What is being asked: Nothing is needed except the lines below that run from the one with "structure Marker where" through the one with "magic : BitVec 32", repeated exactly.

Exercise data:
-- ==== Sys2Proof/Syntax.lean ====
section
/-! DEFINITION. The commands of the package: one constructor for each row of the opcode table, with the row's operands.
Operands that name what the outside world did (an error a store met, a frame received, a sensor's reading) stand in the
command, because the machine reads them and does not choose them. -/

namespace Sys2Proof

/-- R39: who makes a register access. A region control core and a die manager are named by their number; a host channel
by whether it may write (R437). -/
inductive Requester where
  | regionCore (region : BitVec 4)
  | dieManager (die : BitVec 2)
  | packageManager
  | host (writable : Bool)
  | testPort
  deriving DecidableEq, Repr

/-- R213, R216, R220: what the error code of a store said of a read: no error, a corrected one, or an uncorrectable one. -/
inductive Ecc where
  | ok
  | corrected
  | uncorrectable
  deriving DecidableEq, Repr

/-- R213, R219: what the code of a store said of the words read of a line: the 64-byte line of a block, or of a row. -/
structure ReadEcc where
  ecc : Ecc
  line : BitVec 17
  deriving DecidableEq, Repr

/-- R213, R339: what the code of a larder said of the read of an observation line: that of slot `slot` of entry `entry` of the plan. -/
structure ObsRead where
  ecc : Ecc
  entry : BitVec 16
  slot : BitVec 3
  deriving DecidableEq, Repr

/-- R54, R57: the tag of a group arm, and the member and the word of a check whose read is uncorrectable, if there is one. -/
structure GroupArm where
  tag : BitVec 6
  err : Option (BitVec 5 × BitVec 10)
  deriving DecidableEq, Repr

/-- R65: the requester of a reply, by its page, and the number of its request. -/
structure ReplyTo where
  pg : BitVec 20
  tag : BitVec 4
  deriving DecidableEq, Repr

/-- R43, R249: the address of a register read, and whether the word it reads is uncorrectable. -/
structure ReadAt where
  addr : BitVec 32
  uerr : Bool
  deriving DecidableEq, Repr

/-- R43, R438: the channel of a REG message, and those of its reads whose word is uncorrectable, by their place in the message. -/
structure RegMsg where
  handle : BitVec 32
  uerrs : List (BitVec 16)
  deriving DecidableEq, Repr

/-- R187: the operand fields of the M slot. -/
structure MSlot where
  arr : Bool
  set : Bool
  isOpen : Bool
  isClose : Bool
  seg : BitVec 16
  deriving DecidableEq, Repr

/-- R191: the operand fields of the V slot; `opx` and `vb`, `vc` belong to the register form, `imm` to the immediate
form. -/
structure VSlot where
  vd : BitVec 5
  va : BitVec 5
  cqa : Bool
  mreg : BitVec 3
  inv : Bool
  zm : Bool
  view : BitVec 3
  rel : Bool
  attr : BitVec 2
  imf : Bool
  imk : BitVec 2
  vb : BitVec 5
  vc : BitVec 5
  opx : BitVec 22
  imm : BitVec 32
  deriving DecidableEq, Repr

/-- R195: the operand fields of the D slot. -/
structure DSlot where
  reg : BitVec 5
  sb : BitVec 4
  off : BitVec 13
  mreg : BitVec 3
  inv : Bool
  view : BitVec 3
  inc : BitVec 13
  pinc : Bool
  tag : BitVec 4
  deriving DecidableEq, Repr

/-- R198: the operand fields of the C slot. -/
structure CSlot where
  sd : BitVec 4
  sa : BitVec 4
  sb : BitVec 4
  cx : BitVec 12
  imm : BitVec 32
  deriving DecidableEq, Repr

/-- R394: the fields of a beat marker that a receiver uses. -/
structure Marker where
  prio : BitVec 8
  hops : BitVec 7
  port : BitVec 6
  source : BitVec 18
  beat : BitVec 64
  period : BitVec 8
  vote : BitVec 2
  complete : Bool
  dirty : Bool
  decision : BitVec 2
  decDirty : Bool
  maxHops : BitVec 7
  step : BitVec 32
  apply : BitVec 64
  sendOffset : BitVec 32
  self : BitVec 18
  deriving DecidableEq, Repr

/-- R391: a shuttle as a port receives or sends it. -/
structure Shuttle where
  kind : BitVec 4
  cls : Bool
  units : BitVec 6
  hops : BitVec 7
  dst : BitVec 18
  src : BitVec 18
  flow : BitVec 24
  shuttle : BitVec 16
  total : BitVec 16
  step : BitVec 32
  start : BitVec 32
  payload : List Byte
  crc : BitVec 32
  deriving DecidableEq, Repr

/-- R414, R423: where a segment came from: MAC address, IP address (an IPv4 address in the low 32 bits) and UDP port. -/
structure Endpoint where
  mac : BitVec 48
  ip : BitVec 128
  udp : BitVec 16
  deriving DecidableEq, Repr

/-- R420: a segment of the host transport as it was received. -/
structure Segment where
  magic : BitVec 32
  ver : BitVec 4
  isFirst : Bool
  isLast : Bool
  len : BitVec 14
  session : BitVec 32
  seq : BitVec 32
  ack : BitVec 32
  sack : BitVec 32
  channel : BitVec 32
  window : BitVec 16
  reserved : BitVec 24
  payload : List Byte
  crc : BitVec 32
  deriving DecidableEq, Repr

/-- R412 to R416: what the port finds of a received frame: its length, its FCS, an 802.1Q tag, a PAUSE or priority flow-control
frame, an EAPOL frame, its SecTAG with packet number and ICV, a protocol the port serves, sound IP and UDP headers, and room in
the receive buffer. -/
structure EthFrame where
  len : BitVec 16
  fcsOk : Bool
  tagged : Bool
  pause : Bool
  eapol : Bool
  isSecured : Bool
  pn : BitVec 64
  icvOk : Bool
  served : Bool
  headerOk : Bool
  room : Bool
  deriving DecidableEq, Repr

/-- R415: what an MKA frame under the provisioned CKN tells: whether its ICV holds under the CAK, whether the peer is live, and the
association number and packet number of a distributed SAK. -/
structure MkaFrame where
  icvOk : Bool
  live : Bool
  sak : Option (BitVec 2)
  deriving DecidableEq, Repr

/-- R417: the fields of an announce message that the best master clock algorithm compares, in its order, and the UTC offset. -/
structure Announce where
  domain : BitVec 8
  priority1 : BitVec 8
  clockClass : BitVec 8
  accuracy : BitVec 8
  variance : BitVec 16
  priority2 : BitVec 8
  gm : BitVec 64
  stepsRemoved : BitVec 16
  utcOffset : BitVec 16
  deriving DecidableEq, Repr

/-- R554: the test-port instructions: IDCODE, BYPASS, the boundary-scan instructions that only observe pins (SAMPLE, PRELOAD), and those
that drive them. -/
inductive TestInstr where
  | idcode
  | bypass
  | sample
  | drivePins
  deriving DecidableEq, Repr
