/-- R133: what a pass adds to the residues D and X of a row, modulo 65,535. -/
def Dev.residues (d : Dev) (m : Mem) (x : PassCtx) (row : Nat) : Nat × Nat :=
  if 2 ≤ Sd.fmtA x.desc ∧ 2 ≤ Sd.fmtB x.desc then
    (List.range x.gang.gr).foldl (fun acc i =>
      let a := d.movingAt m x i row
      if a.zeroBlk || x.kOf i == 0 then acc
      else
        let cols := (List.range x.nOf).map (d.stationaryAt m x i)
        let cols := cols.filter fun b => ! b.zeroBlk
        let dd := (cols.map (passS a)).foldl (· + ·) 0
        let xx := ((List.range 32).map fun k =>
          let tau := (cols.map fun b => 2 ^ (3 - scaleSS b.scale (k / 8)) * b.qs.getD k 0).foldl (· + ·) 0
          2 ^ (3 - scaleSS a.scale (k / 8)) * a.qs.getD k 0 * tau).foldl (· + ·) 0
        (((acc.1 : Int) + dd) % 65535 |>.toNat, ((acc.2 : Int) + xx) % 65535 |>.toNat)) (0, 0)
  else (0, 0)

/-- Words of an accumulator set. -/
def AccSet.at (s : AccSet) (row col : Nat) : Nat := (SMap.at s.cells (row * 64 + col) 0).toNat
def AccSet.put (s : AccSet) (row col v : Nat) : AccSet :=
  { s with cells := SMap.putD s.cells (row * 64 + col) (BitVec.ofNat 32 v) 0 }

/-- Flags join those of the tile that holds a row. -/
def AccSet.join (s : AccSet) (row fl : Nat) : AccSet :=
  { s with flags := SMap.put s.flags (row / 32) (SMap.at s.flags (row / 32) 0 ||| fl) }

/-- R113, R133: the starting values of one row at the OPEN pass of a segment. -/
def initRow (m : Mem) (u : Nat) (x : PassCtx) (s : AccSet) (row : Nat) : AccSet :=
  let s := (List.range 36).foldl (fun s c => s.put row c 0) s
  if Sd.load x.desc ∧ Sd.mode x.desc ≠ 3 then
    (List.range x.nOf).foldl (fun s n =>
      let v := lsNat m u (64 * Sd.lbase x.desc + 128 * row + 4 * n) 4
      let y := FFmt.f32.decode v
      let rc := FR.plus ⟨s.at row 32, 0⟩ y
      let mag := FR.plus ⟨s.at row 33, 0⟩ y.abs
      (((s.put row n v).put row 32 rc.w).put row 33 mag.w).join row (rc.fl ||| mag.fl)) s
  else s

/-- One row of one pass joins an accumulator set: the data columns, RC, MAG, D and X, and the tile's flags (R98, R137). -/
def Dev.rowStep (d : Dev) (m : Mem) (x : PassCtx) (s : AccSet) (row : Nat) : AccSet :=
  let s := (List.range x.nOf).foldl (fun s n =>
    let o := d.outputStep m x row n (s.at row n)
    let t := row / 32
    let mx := fun (p : Option Int) (q : Option Int) => match p, q with | some y, some z => some (max y z) | some y, none => some y | none, q => q
    let ea := match mx (SMap.find s.ea t) o.ea with | some e => SMap.put s.ea t e | none => s.ea
    ({ s.put row n o.p.w with inv := SMap.put s.inv t (SMap.at s.inv t 0 ||| o.inv), ea := ea, eb := mx s.eb o.eb }).join row o.p.fl) s
  let rc := d.checkStep m x row (s.at row 32) false
  let mag := d.checkStep m x row (s.at row 33) true
  let s := ((s.put row 32 rc.w).put row 33 mag.w).join row (rc.fl ||| mag.fl)
  let r := d.residues m x row
  (s.put row 34 ((s.at row 34 + r.1) % 65535)).put row 35 ((s.at row 35 + r.2) % 65535)

/-- R127, R134: what a pass adds to CHAIN. -/
def PassCtx.chain (x : PassCtx) : Nat := if Sd.mode x.desc = 1 then x.kTotal else (x.kTotal + 31) / 32

/-- R190, R350: the pass of a segment over one gang column. -/
def Dev.passCtx (d : Dev) (c : Nat) (g : Gang) (desc j : Nat) (last : Bool) (gcol srT srI : Nat) : PassCtx :=
  ⟨c, g, desc, j, last, gcol, (d.srKey srT).1, (d.srKey srT).2, srI⟩

/-- One pass over the given rows of one gang column's set. -/
def Dev.passRows (d : Dev) (m : Mem) (x : PassCtx) (fresh : Bool) (rows : List Nat) (s : AccSet) : AccSet :=
  let u := (d.atPos x.c (x.gang.row + x.gang.gr - 1) (x.gang.col + x.gcol)).1
  let s := if fresh then rows.foldl (initRow m u x) { s with chain := if Sd.load x.desc && Sd.mode x.desc != 3 then 1 else 0 } else s
  let s := rows.foldl (d.rowStep m x) s
  { s with chain := s.chain + x.chain }

/-! ## Segments and sets (R115, R116, R188) -/

def segKey (arr set : Nat) : Nat := arr * 4 + set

Answer to this exercise:
structure Marker where
  prio : BitVec 8
  hops : BitVec 7
  port : BitVec 6
  source : BitVec 18
  beat : BitVec 64
  period : BitVec 8
  vote : BitVec 2
  complete : Bool
  dirty : Bool
  decision : BitVec 2
  decDirty : Bool
  maxHops : BitVec 7
  step : BitVec 32
  apply : BitVec 64
  sendOffset : BitVec 32
  self : BitVec 18
  deriving DecidableEq, Repr

/-- R391: a shuttle as a port receives or sends it. -/
structure Shuttle where
  kind : BitVec 4
  cls : Bool
  units : BitVec 6
  hops : BitVec 7
  dst : BitVec 18
  src : BitVec 18
  flow : BitVec 24
  shuttle : BitVec 16
  total : BitVec 16
  step : BitVec 32
  start : BitVec 32
  payload : List Byte
  crc : BitVec 32
  deriving DecidableEq, Repr

/-- R414, R423: where a segment came from: MAC address, IP address (an IPv4 address in the low 32 bits) and UDP port. -/
structure Endpoint where
  mac : BitVec 48
  ip : BitVec 128
  udp : BitVec 16
  deriving DecidableEq, Repr

/-- R420: a segment of the host transport as it was received. -/
structure Segment where
  magic : BitVec 32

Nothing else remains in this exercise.